More on “Browse-Wrap” Arbitration

Yesterday, I noted the Pennsylvania Supreme Court had agreed to hear a case involving browse-wrap arbitration agreements. Later in the day, the Seventh Circuit issued a decision concerning one such agreement, finding  that a consumer and a home improvement had entered into a valid and enforceable agreement. Adopting case law from the 9th and 2nd Circuits, the majority opinion applied a two-factor test: “(1) did the website provide reasonably conspicuous notice of the terms to which the consumer will be bound, and (2) did the consumer take some action that unambiguously manifested his or her assent to those terms?,” with an additional five factors going to the first of conspicuousness question.

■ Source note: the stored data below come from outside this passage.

-- ==== Sys2Proof/Machine/GridArbiter.lean ====
section
/-! DEFINITION. The grid arbiter (chapter 5, sections 5.4 to 5.8): answers, the grant order, the grant
evaluation, the end of a grant; and the serving of occasions (R57, R95, R125). -/

namespace Sys2Proof.Machine

/-! ## Answers (R122) -/

/-- R122: a GRID_ANSWER to a crane. -/
def answerCrane (c : Crane) (id : Option Identity) (reference : Nat) (a : GridAnswer) (s : State) :
    State :=
  sendField (.crane c) reference (.gridAnswer c id a) s

/-! ## The grant order (R125) -/

/-- R125: the key of a request in the grant order: a PLANNED identity's sequence number comes before
every arrival rank. -/
def grantKey (l : List ScheduleEntry) (q : GridRequest) : Nat × Nat :=
  match plannedEntry q.id l with
  | some e => (0, e.seq)
  | none => (1, q.rank)

/-- The order of the keys. -/
def keyBefore (a b : Nat × Nat) : Bool :=
  decide (a.1 < b.1) || (decide (a.1 = b.1) && decide (a.2 < b.2))

/-- A request placed among requests that stand in grant order. -/
def insertRequest (l : List ScheduleEntry) (q : GridRequest) : List GridRequest → List GridRequest
  | [] => [q]
  | x :: xs =>
    if keyBefore (grantKey l q) (grantKey l x) then q :: x :: xs else x :: insertRequest l q xs

/-- R125: the queue in grant order. -/
def grantOrder (l : List ScheduleEntry) : List GridRequest → List GridRequest
  | [] => []
  | q :: qs => insertRequest l q (grantOrder l qs)

/-- The queue in grant order, by the schedule as it stands. -/
def State.gridOrder (s : State) : List GridRequest := grantOrder s.schedule s.grid.queue

/-- R123: the position, from 1, of a crane's request in a list. -/
def positionOf (c : Crane) : List GridRequest → Nat
  | [] => 1
  | q :: qs => if q.crane = c then 1 else positionOf c qs + 1

/-! ## The grant evaluation (R125, R126, R101) -/

/-- R101: whether charger k's request waits and the grant rule would not skip it. -/
def State.requestStands (s : State) (k : Furnace) : Bool :=
  match s.arb.requests.get k with
  | none => false
  | some q => q.status == .waiting

/-- R101: the table arbiter permits the grid hold. -/
def State.permitsGrid (s : State) : Bool :=
  !s.arb.motion.moving
    && (s.chargerHold || !(s.requestStands .f1 || s.requestStands .f2))

/-- R125, R133: the conditions of a grant. -/
def State.grantConditions (s : State) : GrantConditions :=
  { supervision := s.mgmt.supervision.isOk
    mode := s.ret.mode == .run
    gridClear := s.gridClear
    roomInList := decide (s.tracker.table.length < 8)
    permission := s.permitsGrid }

/-- Whether every condition holds. -/
def GrantConditions.all (c : GrantConditions) : Bool :=
  c.supervision && c.mode && c.gridClear && c.roomInList && c.permission

/-- R125: the queue without the requests whose identity has become held. -/
def dropHeld (s : State) : State :=
  let s' := s.setGrid { s.grid with queue := s.grid.queue.filter fun q => !s.idHeld q.id }
  (s.grid.queue.filter fun q => s.idHeld q.id).foldl
    (fun t q => answerCrane q.crane (some q.id) q.reference .withdrawnDuplicate t) s'

/-- R126: the grant is made. -/
def makeGrant (q : GridRequest) (s : State) : State :=
  let s := s.setArb { s.arb with gridHold := some q.crane }
  let s := s.setGrid { s.grid with
    queue := s.grid.queue.filter fun x => x.crane != q.crane
    grant := some { crane := q.crane, id := q.id, reference := q.reference,
                    phase := .active (1000 * s.cfg.settings.grantTimeout) } }
  answerCrane q.crane (some q.id) q.reference .granted s

/-- R125: the grant evaluation. -/
def gridEval (s : State) : State :=
  let s := dropHeld s
  if s.grid.grant.isNone && s.grantConditions.all then
    match s.gridOrder with
    | [] => s
    | q :: _ => makeGrant q s
  else s

/-! ## The end of a grant (R129) -/

/-- R129: the grant record is cleared, the grid hold released and the grid watch evaluated; a grant
evaluation is due. -/
def endGrant (s : State) : State :=
  let s := s.setGrid { s.grid with grant := none }
  markList (evalPresence (s.setArb { s.arb with gridHold := none }))

/-- R129, R130: the part ends the grant, and the holder is answered WITHDRAWN with the reason TIMEOUT. -/
def withdrawGrant (g : Grant) (s : State) : State :=
  endGrant (answerCrane g.crane (some g.id) g.reference .withdrawnTimeout s)

/-! ## Serving the occasions -/

/-- The occasions that stand are served: the start evaluation of F1, that of F2, the grant rule, the
grant evaluation, and again until none stands; `fuel` bounds the number of servings. -/
def settle : Nat → State → State
  | 0, s => s
  | fuel + 1, s =>
    if s.due.start.f1 then
      settle fuel (startEval .f1 (s.setDue { s.due with start := s.due.start.set .f1 false }))
    else if s.due.start.f2 then
      settle fuel (startEval .f2 (s.setDue { s.due with start := s.due.start.set .f2 false }))
    else if s.due.tableRule then settle fuel (tableRule (s.setDue { s.due with tableRule := false }))
    else if s.due.gridEval then settle fuel (gridEval (s.setDue { s.due with gridEval := false }))
    else s

/-- More servings than any event brings about. -/
def settleFuel : Nat := 200

/-- The occasions of an event are served; in RETAIN the blocks take none (R199). -/
def serve (s : State) : State :=
  if s.ret.mode = .retain then s.setDue .none
  else showBar .f2 (showBar .f1 (settle settleFuel s))

/-- What stands at the end of every event that reaches the blocks: its occasions are served and the
lines take their levels (R159). -/
def finish (s : State) : State := refreshLines (serve s)

/-- An event that reaches the blocks, in a part that is on. -/
def event (f : State → State) (s : State) : Host.Outcome State Fault Refusal :=
  powered (fun s => finish (f s)) s

end Sys2Proof.Machine
end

Concurring in the judgment, Judge Hamilton argued  that “courts should try to rethink how we approach the issues of ‘click-wrap’ and ‘browse-wrap’ contracts of adhesion in online commerce,”  specifically by  “treat[ing] whether a ‘browse-wrap’ user interface gives sufficient notice of hidden but hyperlinked terms and conditions as a question of fact rather than a question of law.” Judge Hamilton’s concurrence explained the problems with browse-wrap adhesion contracts at length, comparing different companies’ models and discussing academic literature. He nonetheless concurred in the judgment on the grounds that the plaintiff “chose to litigate this case without trying to raise material factual disputes about fair notice.”